Все чаще Викторов посылал меня в научно-исследовательские медицинские институты в качестве своего секретаря. Ко мне привыкли там, называли «доктор Лазебникова». Только два ученых микробиолога — не считая самого Викторова — знали, кем же являлась на самом деле «доктор Лазебникова», они сочувствовали мне и не стали бы раскрывать мое инкогнито. А случись это — я, несомненно, потеряла бы работу.

Однажды по поручению Викторова я отправилась в институт особо опасных инфекций — и через несколько дней почувствовала недомогание. Вызвали врача, он ничего не смог толком определить и предписал мне лечение от гриппа. Состояние мое ухудшалось с каждым часом. Я впала в беспамятство, начался бред, И тогда наша Лена Хохлова, в семье которой многие во время гражданской войны умерли от сыпного тифа, поставила свой безошибочный диагноз:

— Да у ей сыпняк!..

Сыпной тиф я перенесла с трудом, долго потом не могла оправиться от последствий болезни. А как только поднялась на ноги, вернулась на работу.

— Как же это так, доктор Лазебникова, — спрашивали меня потом мои «ученые коллеги», — вы отправляетесь в институт особо опасных инфекций, не сделав предварительно противотифозной прививки?

Что я могла им ответить? Переадресовать их к профессору Викторову?

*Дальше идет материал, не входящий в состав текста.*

/-- An ENVELOPE frame of a satellite link session arrives (R79, R381). -/
def envelope_ (t : TileId) (p : Fin 2) (frame : Bytes) (s : State) : State :=
  let r := s.linkRx t p frame
  match r.2 with
  | some x =>
    if x.type ≠ 0x10 then s
    else match x.sess.bind (Tbl.get (r.1.sw t).sess) with
      | none => r.1
      | some e =>
        if !r.1.portTakes t 5 then r.1.bump Reg.sw_drop_port_down t 5
        else match envParse x.payload with
          | none => r.1.bump Reg.gather_envelope_errors t
          | some (seq, force, l) =>
            let s := if force then r.1.bump Reg.gather_force_old_ignored t else r.1
            s.openEnvelope t p e.sat e.value frame.length seq false l
  | none => r.1

/-- ENVELOPE (R79). -/
def execEnvelope (t : TileId) (p : Fin 2) (frame : Bytes) (s : State) : Host.Outcome State Fault Refusal :=
  finish (envelope_ t p frame) s

/-- `tile.gather.inject` (R81). -/
def gatherInject (t : TileId) (s : State) : State :=
  if !s.serves t then s.answer t .notActive
  else if (s.vol t).gather.injecting.isSome ∨ !s.intakeOpen t then s.answer t .busy
  else
    let b := s.rdAll Reg.gather_inject_buffer t
    match envParse b with
    | none => (s.bump Reg.gather_envelope_errors t).answer t .invalid
    | some (seq, force, l) =>
      let len := l.foldl (fun a e => a + (12 + e.2.length + 3) / 4 * 4) 16
      (s.swCount t 6 2 (b.take len) len).openEnvelope t 2 0xFFFF 0 len seq force l

/-- GATHER_INJECT (R81). -/
def execGatherInject (t : TileId) (s : State) : Host.Outcome State Fault Refusal := finish (consuming t [Reg.gather_inject_buffer] (gatherInject t)) s

/-! ### G1 (R82, R85) -/

/-- The first READING frame that waits in a source's VOQ toward P5 for Gather: its place and itself. -/
def Switch.intakeHead (w : Switch) (src : Nat) : Option (Nat × SwFrame) :=
  let l := w.voq (srcInput src) 5 2
  (l.findIdx? fun f => !f.body.frames.isEmpty).bind fun k => (l[k]?).map fun f => (k, f)

/-- Gather may take from a source now: entries of a frame already taken, or, while the intake is open, a frame that has its credit (R371, R387). -/
def State.mayTake (s : State) (t : TileId) (src : Nat) : Bool :=
  !((s.vol t).gather.voq.getD src []).isEmpty ||
  (s.intakeOpen t && !(s.sw t).stopped.getD 5 false && ((s.sw t).intakeHead src).any fun x => decide (x.2.cells ≤ (s.sw t).credit.getD 5 0))

/-- The source that the weighted round robin takes next, with its place in the round (R82). -/
def Gather.pick (g : Gather) (has : Nat → Bool) (weight : Nat → Nat) : Option (Nat × Nat) :=
  if 0 < g.rrLeft ∧ has g.rrPos then some (g.rrPos, g.rrLeft - 1)
  else (((List.range 5).map fun k => (g.rrPos + 1 + k) % 5).find? has).map fun k => (k, weight k - 1)

/-- The conditions of R85: the slot's MIDX, or the detail of the first condition that fails. -/
def identify (s : State) (t : TileId) (f : Frame) : Except Nat Nat :=
  match (s.vol t).meters.lookup f.addrKind f.addr with
  | none => .error 0x01
  | some midx =>
    let r := s.meter t (midxSlot midx)
    if s.unsound t (midxSlot midx) then .error 0x02
    else if !(decide (f.source = 2) || (match r.path with
        | 0 => decide (f.source = 3)
        | 1 => decide (f.source = 4)
        | 2 => decide (f.source ≤ 1)
        | _ => false)) then .error 0x03
    else if f.source ≤ 1 ∧ f.satId = 0xFFFF then .error 0x04
    else if f.source ≤ 1 ∧ f.satId ≠ r.satId then .error 0x05
    else .ok midx

/-- MIDX_GEN for a Cullet entry: of the record that G1 found, if any. -/
def genOf (s : State) (t : TileId) (f : Frame) : Nat :=
  match (s.vol t).meters.lookup f.addrKind f.addr with
  | some m => (s.meter t (midxSlot m)).midxGen
  | none => 0xFFFFFFFF

/-- A reading of the MIDX is between the duplicate check and the end of G8. -/
def State.midxBusy (s : State) (t : TileId) (midx : Nat) : Bool :=
  let v := s.vol t
  (v.marver.inq.any fun r => decide (r.rd.midx = midx)) || v.lehr.inq.any fun g => decide (g.midx? = some midx)

/-- Queue a row for its duplicate check; a row behind another of its MIDX counts a wait (R86). -/
def State.queueRow (s : State) (t : TileId) (r : Row) : State :=
  let wait := s.midxBusy t r.rd.midx || (s.vol t).gather.rows.any fun x => decide (x.rd.midx = r.rd.midx)
  let s := if wait then s.bump Reg.gather_midx_waits t else s
  s.onGather t fun g => { g with rows := g.rows ++ [r] }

Денег на жизнь не хватало, и по вечерам, после работы у Викторова, я стала давать уроки вязания. Учились вязать в основном жены обеспеченных мужей — забавы ради и чтобы убить время. Учениц получала я по рекомендации, и они, конечно, не догадывались, какая «преступница» преподает им вязальное «искусство». Среди прочих групп была у меня одна в самом центре Москвы, на Садовом кольце. Я вела занятия в квартире, где собирались по вечерам жены ответственных сотрудников. Я не знала, чем занимаются их мужья, да это и не интересовало меня. Но однажды, накануне 7 ноября, я получила от этой группы «поздравительную» телеграмму — мне желали всего наилучшего в связи с годовщиной Октябрьской революции. Среди подписавших телеграмму учениц значилась Евстафеева — жена заместителя министра государственной безопасности. Я выяснила это, наведя справки через рекомендовавшую меня в качестве преподавательницы приятельницу моей подруги. Страху моему не было предела — я была уверена, что меня теперь арестуют, обвинив в попытке проникновения к заместителю министра, в попытке его убийства, в чем угодно…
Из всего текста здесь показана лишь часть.